_WHAT TO DO_
Transcribe, verbatim, every line from the start of the entries through the line that contains "symbolsOf 4 0)))"; include both boundary lines and omit all others.

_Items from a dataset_
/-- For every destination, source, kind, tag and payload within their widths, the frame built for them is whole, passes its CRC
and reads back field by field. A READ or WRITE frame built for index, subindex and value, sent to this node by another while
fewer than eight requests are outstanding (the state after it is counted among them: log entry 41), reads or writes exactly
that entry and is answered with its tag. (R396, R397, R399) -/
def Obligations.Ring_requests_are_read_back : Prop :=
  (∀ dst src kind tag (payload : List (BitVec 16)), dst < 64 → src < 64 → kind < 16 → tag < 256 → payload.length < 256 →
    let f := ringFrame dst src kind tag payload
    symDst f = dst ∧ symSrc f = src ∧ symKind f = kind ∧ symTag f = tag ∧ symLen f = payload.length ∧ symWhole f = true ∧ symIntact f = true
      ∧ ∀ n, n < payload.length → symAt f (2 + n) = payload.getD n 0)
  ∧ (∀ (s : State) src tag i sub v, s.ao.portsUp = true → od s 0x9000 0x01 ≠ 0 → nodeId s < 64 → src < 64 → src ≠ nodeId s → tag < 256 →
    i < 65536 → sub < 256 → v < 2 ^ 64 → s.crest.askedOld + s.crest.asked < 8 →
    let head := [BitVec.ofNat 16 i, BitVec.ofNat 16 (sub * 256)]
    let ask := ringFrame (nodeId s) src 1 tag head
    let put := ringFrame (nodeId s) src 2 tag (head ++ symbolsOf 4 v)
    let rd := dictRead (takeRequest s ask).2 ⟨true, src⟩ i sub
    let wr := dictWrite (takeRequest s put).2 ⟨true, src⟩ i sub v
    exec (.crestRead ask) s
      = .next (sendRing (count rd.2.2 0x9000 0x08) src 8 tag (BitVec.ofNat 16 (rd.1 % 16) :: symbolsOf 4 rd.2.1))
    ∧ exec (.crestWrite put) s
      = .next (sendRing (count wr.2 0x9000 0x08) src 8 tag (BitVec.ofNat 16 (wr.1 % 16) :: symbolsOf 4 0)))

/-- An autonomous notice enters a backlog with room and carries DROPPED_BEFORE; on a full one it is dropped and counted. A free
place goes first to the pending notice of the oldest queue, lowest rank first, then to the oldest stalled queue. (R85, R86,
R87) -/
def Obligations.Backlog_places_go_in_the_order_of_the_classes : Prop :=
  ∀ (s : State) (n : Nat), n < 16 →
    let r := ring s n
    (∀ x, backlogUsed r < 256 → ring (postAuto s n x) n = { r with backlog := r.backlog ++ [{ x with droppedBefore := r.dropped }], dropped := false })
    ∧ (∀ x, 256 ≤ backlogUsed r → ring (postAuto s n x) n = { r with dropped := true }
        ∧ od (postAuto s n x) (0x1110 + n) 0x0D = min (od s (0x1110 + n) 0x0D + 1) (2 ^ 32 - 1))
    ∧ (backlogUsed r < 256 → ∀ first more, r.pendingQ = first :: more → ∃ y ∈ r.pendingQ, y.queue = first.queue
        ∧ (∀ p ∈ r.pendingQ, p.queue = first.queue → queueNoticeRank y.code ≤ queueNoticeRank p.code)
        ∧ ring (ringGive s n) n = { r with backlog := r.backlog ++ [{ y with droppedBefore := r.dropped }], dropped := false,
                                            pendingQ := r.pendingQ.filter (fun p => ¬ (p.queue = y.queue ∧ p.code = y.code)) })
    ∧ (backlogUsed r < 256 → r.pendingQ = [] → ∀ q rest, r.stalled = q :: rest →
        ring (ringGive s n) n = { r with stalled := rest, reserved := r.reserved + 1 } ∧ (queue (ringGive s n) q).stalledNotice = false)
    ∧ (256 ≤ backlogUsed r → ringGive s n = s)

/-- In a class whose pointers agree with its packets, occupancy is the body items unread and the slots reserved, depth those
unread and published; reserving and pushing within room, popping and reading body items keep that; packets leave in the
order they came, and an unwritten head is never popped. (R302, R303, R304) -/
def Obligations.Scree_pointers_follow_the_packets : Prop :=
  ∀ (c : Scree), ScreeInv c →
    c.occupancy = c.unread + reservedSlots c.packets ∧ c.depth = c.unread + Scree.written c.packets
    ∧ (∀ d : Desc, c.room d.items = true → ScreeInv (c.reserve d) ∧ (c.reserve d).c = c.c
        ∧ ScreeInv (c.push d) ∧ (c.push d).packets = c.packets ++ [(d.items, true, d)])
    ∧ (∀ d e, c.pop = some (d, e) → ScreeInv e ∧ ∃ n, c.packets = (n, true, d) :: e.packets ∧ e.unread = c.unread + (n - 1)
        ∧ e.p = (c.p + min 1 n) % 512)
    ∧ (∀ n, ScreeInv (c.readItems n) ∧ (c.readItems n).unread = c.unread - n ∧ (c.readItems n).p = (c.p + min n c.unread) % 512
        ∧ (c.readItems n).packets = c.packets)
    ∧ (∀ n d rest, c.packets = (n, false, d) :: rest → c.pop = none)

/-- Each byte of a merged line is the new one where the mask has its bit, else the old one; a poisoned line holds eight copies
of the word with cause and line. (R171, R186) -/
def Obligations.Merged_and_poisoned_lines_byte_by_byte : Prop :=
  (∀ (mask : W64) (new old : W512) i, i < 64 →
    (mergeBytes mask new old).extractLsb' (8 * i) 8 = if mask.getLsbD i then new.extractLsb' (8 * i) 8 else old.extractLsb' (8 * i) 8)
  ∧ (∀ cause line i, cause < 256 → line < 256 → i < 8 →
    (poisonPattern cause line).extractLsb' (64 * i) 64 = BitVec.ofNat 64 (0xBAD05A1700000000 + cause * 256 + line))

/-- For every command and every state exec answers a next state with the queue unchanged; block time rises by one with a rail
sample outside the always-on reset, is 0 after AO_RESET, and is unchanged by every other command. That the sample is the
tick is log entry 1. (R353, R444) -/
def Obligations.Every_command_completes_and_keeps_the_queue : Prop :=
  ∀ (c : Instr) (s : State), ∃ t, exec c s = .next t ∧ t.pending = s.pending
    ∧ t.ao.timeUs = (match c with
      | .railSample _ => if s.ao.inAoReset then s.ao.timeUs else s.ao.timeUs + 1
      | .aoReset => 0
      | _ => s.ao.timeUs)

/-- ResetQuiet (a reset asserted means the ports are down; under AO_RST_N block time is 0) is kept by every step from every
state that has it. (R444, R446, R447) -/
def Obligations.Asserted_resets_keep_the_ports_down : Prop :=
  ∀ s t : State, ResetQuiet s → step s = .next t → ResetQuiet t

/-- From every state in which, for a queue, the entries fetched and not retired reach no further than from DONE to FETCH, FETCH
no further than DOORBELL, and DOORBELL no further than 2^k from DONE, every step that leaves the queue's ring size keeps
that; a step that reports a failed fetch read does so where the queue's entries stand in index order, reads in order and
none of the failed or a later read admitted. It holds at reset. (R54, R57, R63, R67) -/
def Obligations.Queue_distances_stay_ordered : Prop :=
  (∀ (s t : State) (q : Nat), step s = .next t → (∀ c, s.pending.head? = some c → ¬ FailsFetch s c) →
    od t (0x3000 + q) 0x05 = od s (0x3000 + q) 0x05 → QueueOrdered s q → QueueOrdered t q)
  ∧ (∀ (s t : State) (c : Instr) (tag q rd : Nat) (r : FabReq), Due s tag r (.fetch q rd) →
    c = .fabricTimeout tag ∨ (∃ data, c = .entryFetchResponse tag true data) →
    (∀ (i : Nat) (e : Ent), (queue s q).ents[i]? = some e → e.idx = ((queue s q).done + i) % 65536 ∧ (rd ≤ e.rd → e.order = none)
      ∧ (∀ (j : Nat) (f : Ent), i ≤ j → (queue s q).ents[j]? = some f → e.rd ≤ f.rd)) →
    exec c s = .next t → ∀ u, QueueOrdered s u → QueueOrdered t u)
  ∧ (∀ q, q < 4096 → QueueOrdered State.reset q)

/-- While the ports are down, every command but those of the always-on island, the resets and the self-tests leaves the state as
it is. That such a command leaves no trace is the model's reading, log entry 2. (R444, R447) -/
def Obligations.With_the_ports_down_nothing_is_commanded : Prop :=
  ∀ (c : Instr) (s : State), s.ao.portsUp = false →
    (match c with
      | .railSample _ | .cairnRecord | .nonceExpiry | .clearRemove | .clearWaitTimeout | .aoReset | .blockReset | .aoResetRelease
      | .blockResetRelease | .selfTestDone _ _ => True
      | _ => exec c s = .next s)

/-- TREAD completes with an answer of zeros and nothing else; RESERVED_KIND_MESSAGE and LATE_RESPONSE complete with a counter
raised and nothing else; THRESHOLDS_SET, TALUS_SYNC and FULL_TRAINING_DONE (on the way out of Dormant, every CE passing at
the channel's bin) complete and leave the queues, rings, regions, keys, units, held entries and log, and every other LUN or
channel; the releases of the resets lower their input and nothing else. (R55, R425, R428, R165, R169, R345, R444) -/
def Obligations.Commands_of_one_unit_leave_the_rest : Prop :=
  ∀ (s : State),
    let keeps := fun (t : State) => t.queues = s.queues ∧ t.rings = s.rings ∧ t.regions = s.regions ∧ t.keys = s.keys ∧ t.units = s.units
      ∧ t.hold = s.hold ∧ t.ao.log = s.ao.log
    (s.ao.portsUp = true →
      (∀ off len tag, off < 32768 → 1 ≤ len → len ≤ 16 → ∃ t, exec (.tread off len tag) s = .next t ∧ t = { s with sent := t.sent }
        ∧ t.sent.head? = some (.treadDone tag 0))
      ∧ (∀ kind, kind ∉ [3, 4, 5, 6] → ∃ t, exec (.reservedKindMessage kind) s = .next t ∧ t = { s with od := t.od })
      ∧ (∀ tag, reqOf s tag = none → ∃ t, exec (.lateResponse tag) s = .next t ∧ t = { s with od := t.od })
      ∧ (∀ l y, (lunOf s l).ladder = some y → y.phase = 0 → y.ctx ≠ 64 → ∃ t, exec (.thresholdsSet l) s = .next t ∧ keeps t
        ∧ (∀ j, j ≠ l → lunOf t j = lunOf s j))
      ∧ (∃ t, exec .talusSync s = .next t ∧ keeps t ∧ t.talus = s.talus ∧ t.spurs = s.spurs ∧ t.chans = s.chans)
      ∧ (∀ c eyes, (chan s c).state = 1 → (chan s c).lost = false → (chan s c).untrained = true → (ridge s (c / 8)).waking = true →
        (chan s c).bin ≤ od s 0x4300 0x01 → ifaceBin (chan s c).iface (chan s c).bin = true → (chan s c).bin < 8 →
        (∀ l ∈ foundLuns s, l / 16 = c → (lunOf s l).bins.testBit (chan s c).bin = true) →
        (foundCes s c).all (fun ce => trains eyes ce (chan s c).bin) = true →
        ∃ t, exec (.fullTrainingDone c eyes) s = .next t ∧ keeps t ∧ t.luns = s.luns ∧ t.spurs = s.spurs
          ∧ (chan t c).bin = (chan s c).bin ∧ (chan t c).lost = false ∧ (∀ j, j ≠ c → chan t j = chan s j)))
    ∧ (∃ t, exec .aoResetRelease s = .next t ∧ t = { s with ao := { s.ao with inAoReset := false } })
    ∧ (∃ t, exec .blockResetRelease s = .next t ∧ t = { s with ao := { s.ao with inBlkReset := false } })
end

_WRITTEN ANSWER_
/-- For every destination, source, kind, tag and payload within their widths, the frame built for them is whole, passes its CRC
and reads back field by field. A READ or WRITE frame built for index, subindex and value, sent to this node by another while
fewer than eight requests are outstanding (the state after it is counted among them: log entry 41), reads or writes exactly
that entry and is answered with its tag. (R396, R397, R399) -/
def Obligations.Ring_requests_are_read_back : Prop :=
  (∀ dst src kind tag (payload : List (BitVec 16)), dst < 64 → src < 64 → kind < 16 → tag < 256 → payload.length < 256 →
    let f := ringFrame dst src kind tag payload
    symDst f = dst ∧ symSrc f = src ∧ symKind f = kind ∧ symTag f = tag ∧ symLen f = payload.length ∧ symWhole f = true ∧ symIntact f = true
      ∧ ∀ n, n < payload.length → symAt f (2 + n) = payload.getD n 0)
  ∧ (∀ (s : State) src tag i sub v, s.ao.portsUp = true → od s 0x9000 0x01 ≠ 0 → nodeId s < 64 → src < 64 → src ≠ nodeId s → tag < 256 →
    i < 65536 → sub < 256 → v < 2 ^ 64 → s.crest.askedOld + s.crest.asked < 8 →
    let head := [BitVec.ofNat 16 i, BitVec.ofNat 16 (sub * 256)]
    let ask := ringFrame (nodeId s) src 1 tag head
    let put := ringFrame (nodeId s) src 2 tag (head ++ symbolsOf 4 v)
    let rd := dictRead (takeRequest s ask).2 ⟨true, src⟩ i sub
    let wr := dictWrite (takeRequest s put).2 ⟨true, src⟩ i sub v
    exec (.crestRead ask) s
      = .next (sendRing (count rd.2.2 0x9000 0x08) src 8 tag (BitVec.ofNat 16 (rd.1 % 16) :: symbolsOf 4 rd.2.1))
    ∧ exec (.crestWrite put) s
      = .next (sendRing (count wr.2 0x9000 0x08) src 8 tag (BitVec.ofNat 16 (wr.1 % 16) :: symbolsOf 4 0)))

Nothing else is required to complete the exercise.